Our Virtual Museum aims to make a collection of historically important and valuable anatomical specimens accessible as “3D” rotatable images. As these rare specimens are vulnerable to handing, they are not used in routine teaching sessions.  We hope a digital collection will enhance student learning and public appreciation of these artefacts. In addition, collections of osteological specimens showing normal features and pathological conditions will be photographed and displayed to supplement our anatomy teaching programme.
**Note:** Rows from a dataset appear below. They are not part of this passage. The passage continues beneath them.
-- ==== Sys2Proof/Proofs/TxnOnLanding.lean ====
section
/-!
PREPARE, ABORT and RELEASE of a local transaction (R510 to R516, R519): what they refuse, the checks of a prepare one by one, and how a
prepare, an abort, a release and the copying of a live apply end.
-/

namespace Sys2Proof.Machine

open Sys2Proof

/-! ### What PREPARE, ABORT and RELEASE refuse (R514) -/

/-- The results with which a command is refused for its slot: for the number, for a slot that is FREE, for the owner of a local one. -/
inductive State.Refuses (s : State) (ch n : Nat) : Nat → Prop
  | number (hn : 19 < n) : s.Refuses ch n resultCommand
  | free (hn : n ≤ 19) (hfree : (s.slot n).state = txFree) : s.Refuses ch n resultState
  | owner (hn : n ≤ 19) (hheld : (s.slot n).state ≠ txFree) (hlocal : (s.slot n).array = false) (hother : (s.slot n).owner ≠ ch) :
      s.Refuses ch n resultNotOwner

theorem State.txnPrepare_of_refuses {s : State} {ch n result : Nat} (h : s.Refuses ch n result) : s.txnPrepare ch n = s.txnDone ch result := by
  cases h with
  | number hn => exact if_pos hn
  | free hn hfree => simp [State.txnPrepare, hn, hfree]
  | owner hn hheld hlocal hother => simp [State.txnPrepare, hn, hheld, hother]

theorem State.txnAbort_of_refuses {s : State} {ch n result : Nat} (hnone : s.txn.commits = []) (h : s.Refuses ch n result) :
    s.txnAbort ch n = s.txnDone ch result := by
  rw [State.txnAbort, State.latchDue_of_no_commits hnone]
  cases h with
  | number hn => exact if_pos hn
  | free hn hfree => simp [hn, hfree]
  | owner hn hheld hlocal hother => simp [hn, hheld, hlocal, hother]

theorem State.txnRelease_of_refuses {s : State} {ch n result : Nat} (h : s.Refuses ch n result) : s.txnRelease ch n = s.txnDone ch result := by
  cases h with
  | number hn => exact if_pos hn
  | free hn hfree => simp [State.txnRelease, hn, hfree]
  | owner hn hheld hlocal hother => simp [State.txnRelease, hn, hheld, hlocal, hother]

/-- The slot holds a local transaction of the channel. -/
structure State.OwnLocal (s : State) (ch n : Nat) : Prop where
  number : n ≤ 19
  held : (s.slot n).state ≠ txFree
  isLocal : (s.slot n).array = false
  owner : (s.slot n).owner = ch

section OwnLocal

variable {s : State} {ch n : Nat}

/-! ### PREPARE of a local transaction (R510 to R512) -/

theorem State.txnPrepare_of_not_open (hown : s.OwnLocal ch n) (h : (s.slot n).state ≠ txOpen ∨ (s.slot n).preparing = true) :
    s.txnPrepare ch n = s.txnDone ch resultState := by
  obtain ⟨hn, hheld, hlocal, howner⟩ := hown
  simp [State.txnPrepare, hn, hheld, hlocal, howner, h]

theorem State.txnPrepare_of_open (hown : s.OwnLocal ch n) (hopen : (s.slot n).state = txOpen) (hprep : (s.slot n).preparing = false) :
    s.txnPrepare ch n = s.localPrepare ch n := by
  obtain ⟨hn, hheld, hlocal, howner⟩ := hown
  rw [hopen] at hheld
  simp [State.txnPrepare, hn, hheld, hlocal, howner, hopen, hprep]

/-! ### ABORT of a local transaction (R515) -/

theorem State.txnAbort_of_undecided (hown : s.OwnLocal ch n) (hnone : s.txn.commits = [])
    (h : (s.slot n).state = txOpen ∨ (s.slot n).state = txPrepared) :
    s.txnAbort ch n = ((s.abortSlot n causeHost).wakeWaiters n).txnDone ch resultOk := by
  obtain ⟨hn, hheld, hlocal, howner⟩ := hown
  have hstate : (s.slot n).state ≠ txCommitted := by rcases h with h | h <;> rw [h] <;> decide
  have hfinal : (s.slot n).final = false := by rw [TxnSlot.final]; rcases h with h | h <;> rw [h] <;> decide
  simp [State.txnAbort, State.latchDue_of_no_commits hnone, hn, hheld, hlocal, howner, hstate, hfinal]

theorem State.txnAbort_of_committed (hown : s.OwnLocal ch n) (hnone : s.txn.commits = []) (h : (s.slot n).state = txCommitted) :
    s.txnAbort ch n = (s.modSlot n fun x => { x with state := txTooLate }).txnDone ch resultOk := by
  obtain ⟨hn, hheld, hlocal, howner⟩ := hown
  rw [h] at hheld
  simp [State.txnAbort, State.latchDue_of_no_commits hnone, hn, hheld, hlocal, howner, h]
Cambridge Science Festival 2017

The Human Anatomy Teaching Group and Junior Anatomy Demonstrators contributed three events to the 2017 Science Festival:

  • 'Anatomy at the "cutting edge": dissection-based teaching at Cambridge through the years' (lecture by Dr Cecilia Brassett, Prof. David Riches, and Dr Sue Jones)
  • 'The re-birth of anatomical art' (lecture by Ms Emily Evans, Anatomy Boutique)
  • Public anatomy education day (marquee event, including anatomical face painting, 'build-a-body', bone demonstration and limb-building exercises, historical perspectives through the work of da Vinci and Vesalius, examples of interactive techniques used within the Functional Architecture of the Body course).

Our contribution to the festival was organised by Thomas Lloyd, Emily Ross, Dimitris Challoumas, Adam Pilarski, and Lucy Grant.

A poster on science engagement based on the event received the poster prize at the 2017 meeting of the Alcock Society's 7th Annual Meeting, Gordon Museum, Guy’s Hospital, London.